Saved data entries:
/---

theorem refreshFailed_within (s : State) (b : Nat) (o : BankOp) : Within
    0x260000000000400000000000000000000000000000000000000 s (@State.refreshFailed s b o) :=
    by
  unfold State.refreshFailed
  repeat' (first
      | extract_lets
      | with_reducible apply Within.rfl
      | (with_reducible apply Within.on (m := 0x260000000000400000000000000000000000000000000000000) (askRewrite_within _ _) (by decide))
      | (with_reducible apply Within.foldl; intro t x)
      | fail_if_no_progress with_reducible apply Within.upd (by rw [pick_260000000000400000000000000000000000000000000000000])
      | with_reducible apply Within.of_fst (by assumption)
      | with_reducible apply Within.of_fst1 (by assumption)
      | split)

theorem pick_263fffffe008c00000000210000007fbcc00000000000000022 (s t : State) : State.pick 0x263fffffe008c00000000210000007fbcc00000000000000022 s t = { s with
    regs := t.regs, out := t.out,
    chron := { s.chron with
      perm := t.chron.perm, ring := t.chron.ring, buffer := t.chron.buffer, nextSerial := t.chron.nextSerial,
      runs := t.chron.runs, dropped := t.chron.dropped },
    events := t.events, reqs := t.reqs, merge := { s.merge with entries := t.merge.entries }, ops := t.ops,
    deltas := t.deltas, sched := { s.sched with jobs := t.sched.jobs }, xlat := t.xlat,
    err := { s.err with
      poison := t.err.poison, poisonLost := t.err.poisonLost, refresh := t.err.refresh,
      rewrites := t.err.rewrites, wake := t.err.wake } } := rfl

theorem programFailed_within (s : State) (chan : Nat) (die : Nat) (bank : Nat) (row : Nat) (opcode :
    Nat) : Within 0x263fffffe008c00000000210000007fbcc00000000000000022 s
    (@State.programFailed s chan die bank row opcode) := by
  unfold State.programFailed
  repeat' (first
      | extract_lets
      | with_reducible apply Within.rfl
      | (with_reducible apply Within.on (m := 0x263fffffe008c00000000210000007fbcc00000000000000022) (appendFailed_within _ _) (by decide))
      | (with_reducible apply Within.on (m := 0x263fffffe008c00000000210000007fbcc00000000000000022) (failRb_within _ _ _) (by decide))
      | (with_reducible apply Within.on (m := 0x263fffffe008c00000000210000007fbcc00000000000000022) (exchangeFailed_within _ _ _) (by decide))
      | (with_reducible apply Within.on (m := 0x263fffffe008c00000000210000007fbcc00000000000000022) (toggleFailed_within _ _ _) (by decide))
      | (with_reducible apply Within.on (m := 0x263fffffe008c00000000210000007fbcc00000000000000022) (refreshFailed_within _ _ _) (by decide))
      | with_reducible apply Within.of_fst (by assumption)
      | with_reducible apply Within.of_fst1 (by assumption)
      | split)

theorem programFailed_regs (s : State) (chan : Nat) (die : Nat) (bank : Nat) (row : Nat) (opcode :
    Nat) {ks : List Field} (h1 : Reg.CHRON_DROP_CNT ∈ ks) (h2 : Reg.CHRON_REPEAT_CNT ∈ ks) (h3 :
    Reg.ERR_DIRTY_LOST_CNT ∈ ks) (h4 : Reg.ERR_HEALTH_EVENT_DIRTY_LOST ∈ ks) (h5 : Reg.ERR_HEALTH_EVENT_POISON_FULL ∈
    ks) (h6 : Reg.ERR_POISON_LIST_OVERFLOW ∈ ks) (h7 : Reg.ERR_POISON_LIST_RECORDS ∈ ks) (h8 : Reg.MERGE_PARTIAL_LINES
    ∈ ks) (h9 : Reg.MERGE_SETTLING_LINES ∈ ks) (h10 : Reg.MERGE_STATUS_DIRTY ∈ ks) (h11 : Reg.MERGE_STATUS_LIMIT ∈ ks)
    (h12 : Reg.XLAT_COLD_COUNT_BLOCKS ∈ ks) (h13 : Reg.XLAT_COPY_FAIL_CNT ∈ ks) (h14 : Reg.XLAT_HOT_COUNT_BLOCKS ∈ ks)
    (h15 : Reg.XLAT_LIFTED_PAGES ∈ ks) (h16 : Reg.XLAT_MOVES_ACTIVE ∈ ks) (h17 : Reg.XLAT_MOVES_QUEUED ∈ ks) (h18 :
    Reg.XLAT_PINNED_LINES ∈ ks) (h19 : Reg.XLAT_PIN_CNT ∈ ks) (h20 : Reg.XLAT_POISON_WR_CNT ∈ ks) (h21 :
    Reg.XLAT_POOL_STATUS_FREE ∈ ks) : onlyRegs ks s (@State.programFailed s chan die bank row opcode)
    := by
  unfold State.programFailed
  repeat' (first
      | (with_reducible apply onlyRegs.rfl)
      | extract_lets
      | (with_reducible assumption)
      | (with_reducible exact List.mem_cons_self)
      | (with_reducible apply List.mem_cons_of_mem)
      | (with_reducible apply onlyRegs.on (appendFailed_regs _ _ ?_ ?_ ?_ ?_ ?_ ?_))
      | (with_reducible apply onlyRegs.keep (failRb_within _ _ _) (by decide))
      | (with_reducible apply onlyRegs.on (exchangeFailed_regs _ _ _ ?_ ?_ ?_ ?_ ?_ ?_ ?_ ?_ ?_ ?_ ?_ ?_ ?_ ?_ ?_ ?_ ?_ ?_ ?_ ?_))
      | (with_reducible apply onlyRegs.on (toggleFailed_regs _ _ _ ?_ ?_ ?_ ?_ ?_ ?_))
      | (with_reducible apply onlyRegs.keep (refreshFailed_within _ _ _) (by decide))
      | with_reducible apply onlyRegs.of_fst (by assumption)
      | with_reducible apply onlyRegs.of_fst1 (by assumption)
      | split)

theorem pick_263fffffe009c00000000210000007fbcc00c10000000000022 (s t : State) : State.pick 0x263fffffe009c00000000210000007fbcc00c10000000000022 s t = { s with
    regs := t.regs, out := t.out,
    keep := { s.keep with shadow := t.keep.shadow, queue := t.keep.queue, lost := t.keep.lost },
    chron := { s.chron with
      perm := t.chron.perm, ring := t.chron.ring, buffer := t.chron.buffer, nextSerial := t.chron.nextSerial,
      runs := t.chron.runs, dropped := t.chron.dropped },
    events := t.events, reqs := t.reqs, merge := { s.merge with entries := t.merge.entries }, ops := t.ops,
    deltas := t.deltas, chans := t.chans, sched := { s.sched with jobs := t.sched.jobs }, xlat := t.xlat,
    err := { s.err with
      poison := t.err.poison, poisonLost := t.err.poisonLost, refresh := t.err.refresh,
      rewrites := t.err.rewrites, wake := t.err.wake } } := rfl

theorem verifyFailure_within (s : State) (c : Nat) (st : Sys2Proof.StatusLine) : Within
    0x263fffffe009c00000000210000007fbcc00c10000000000022 s (@State.verifyFailure s c st) :=
    by
  unfold State.verifyFailure
  repeat' (first
      | extract_lets
      | with_reducible apply Within.ite <;> intro _
      | with_reducible apply Within.rfl
      | (with_reducible apply Within.on (m := 0x263fffffe009c00000000210000007fbcc00c10000000000022) (wr_within _ _ _ _ _) (by decide))
      | (with_reducible apply Within.on (m := 0x263fffffe009c00000000210000007fbcc00c10000000000022) (bump_within _ _ _ _ _) (by decide))
      | (with_reducible apply Within.on (m := 0x263fffffe009c00000000210000007fbcc00c10000000000022) (setChan_within _ _ _) (by decide))
      | (with_reducible apply Within.on (m := 0x263fffffe009c00000000210000007fbcc00c10000000000022) (declareDie_within _ _ _ _) (by decide))
      | (with_reducible apply Within.on (m := 0x263fffffe009c00000000210000007fbcc00c10000000000022) (programFailed_within _ _ _ _ _ _) (by decide)))

theorem verifyFailure_regs (s : State) (c : Nat) (st : Sys2Proof.StatusLine) {ks : List Field} (h1
    : Reg.CHAN_LAST_FAIL_OP ∈ ks) (h2 : Reg.CHAN_VERIFY_FAIL_CNT ∈ ks) (h3 : Reg.CHRON_DROP_CNT ∈ ks) (h4 :
    Reg.CHRON_REPEAT_CNT ∈ ks) (h5 : Reg.ERR_DIRTY_LOST_CNT ∈ ks) (h6 : Reg.ERR_HEALTH_EVENT_DIE_FAIL ∈ ks) (h7 :
    Reg.ERR_HEALTH_EVENT_DIRTY_LOST ∈ ks) (h8 : Reg.ERR_HEALTH_EVENT_POISON_FULL ∈ ks) (h9 :
    Reg.ERR_POISON_LIST_OVERFLOW ∈ ks) (h10 : Reg.ERR_POISON_LIST_RECORDS ∈ ks) (h11 : Reg.MERGE_PARTIAL_LINES ∈ ks)
    (h12 : Reg.MERGE_SETTLING_LINES ∈ ks) (h13 : Reg.MERGE_STATUS_DIRTY ∈ ks) (h14 : Reg.MERGE_STATUS_LIMIT ∈ ks) (h15
    : Reg.XLAT_COLD_COUNT_BLOCKS ∈ ks) (h16 : Reg.XLAT_COPY_FAIL_CNT ∈ ks) (h17 : Reg.XLAT_HOT_COUNT_BLOCKS ∈ ks) (h18
    : Reg.XLAT_LIFTED_PAGES ∈ ks) (h19 : Reg.XLAT_MOVES_ACTIVE ∈ ks) (h20 : Reg.XLAT_MOVES_QUEUED ∈ ks) (h21 :
    Reg.XLAT_PINNED_LINES ∈ ks) (h22 : Reg.XLAT_PIN_CNT ∈ ks) (h23 : Reg.XLAT_POISON_WR_CNT ∈ ks) (h24 :
    Reg.XLAT_POOL_STATUS_FREE ∈ ks) : onlyRegs ks s (@State.verifyFailure s c st) := by
  unfold State.verifyFailure
  repeat' (first
      | (with_reducible apply onlyRegs.rfl)
      | extract_lets
      | (with_reducible assumption)
      | (with_reducible exact List.mem_cons_self)
      | (with_reducible apply List.mem_cons_of_mem)
      | (with_reducible apply onlyRegs.ite <;> intro _)
      | (with_reducible apply onlyRegs.wr)
      | (with_reducible apply onlyRegs.on (bump_regs _ _ _ _ _ ?_))
      | (with_reducible apply onlyRegs.keep (setChan_within _ _ _) (by decide))
      | (with_reducible apply onlyRegs.on (declareDie_regs _ _ _ _ ?_ ?_ ?_))
      | (with_reducible apply onlyRegs.on (programFailed_regs _ _ _ _ _ _ ?_ ?_ ?_ ?_ ?_ ?_ ?_ ?_ ?_ ?_ ?_ ?_ ?_ ?_ ?_ ?_ ?_ ?_ ?_ ?_ ?_)))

\---

Exercise brief: Please reply with an exact copy of the lines above, starting at the first and ending at the line that holds "(appendFailed_within _ _) (by decide))".

Result of this task:
theorem refreshFailed_within (s : State) (b : Nat) (o : BankOp) : Within
    0x260000000000400000000000000000000000000000000000000 s (@State.refreshFailed s b o) :=
    by
  unfold State.refreshFailed
  repeat' (first
      | extract_lets
      | with_reducible apply Within.rfl
      | (with_reducible apply Within.on (m := 0x260000000000400000000000000000000000000000000000000) (askRewrite_within _ _) (by decide))
      | (with_reducible apply Within.foldl; intro t x)
      | fail_if_no_progress with_reducible apply Within.upd (by rw [pick_260000000000400000000000000000000000000000000000000])
      | with_reducible apply Within.of_fst (by assumption)
      | with_reducible apply Within.of_fst1 (by assumption)
      | split)

theorem pick_263fffffe008c00000000210000007fbcc00000000000000022 (s t : State) : State.pick 0x263fffffe008c00000000210000007fbcc00000000000000022 s t = { s with
    regs := t.regs, out := t.out,
    chron := { s.chron with
      perm := t.chron.perm, ring := t.chron.ring, buffer := t.chron.buffer, nextSerial := t.chron.nextSerial,
      runs := t.chron.runs, dropped := t.chron.dropped },
    events := t.events, reqs := t.reqs, merge := { s.merge with entries := t.merge.entries }, ops := t.ops,
    deltas := t.deltas, sched := { s.sched with jobs := t.sched.jobs }, xlat := t.xlat,
    err := { s.err with
      poison := t.err.poison, poisonLost := t.err.poisonLost, refresh := t.err.refresh,
      rewrites := t.err.rewrites, wake := t.err.wake } } := rfl

theorem programFailed_within (s : State) (chan : Nat) (die : Nat) (bank : Nat) (row : Nat) (opcode :
    Nat) : Within 0x263fffffe008c00000000210000007fbcc00000000000000022 s
    (@State.programFailed s chan die bank row opcode) := by
  unfold State.programFailed
  repeat' (first
      | extract_lets
      | with_reducible apply Within.rfl
      | (with_reducible apply Within.on (m := 0x263fffffe008c00000000210000007fbcc00000000000000022) (appendFailed_within _ _) (by decide))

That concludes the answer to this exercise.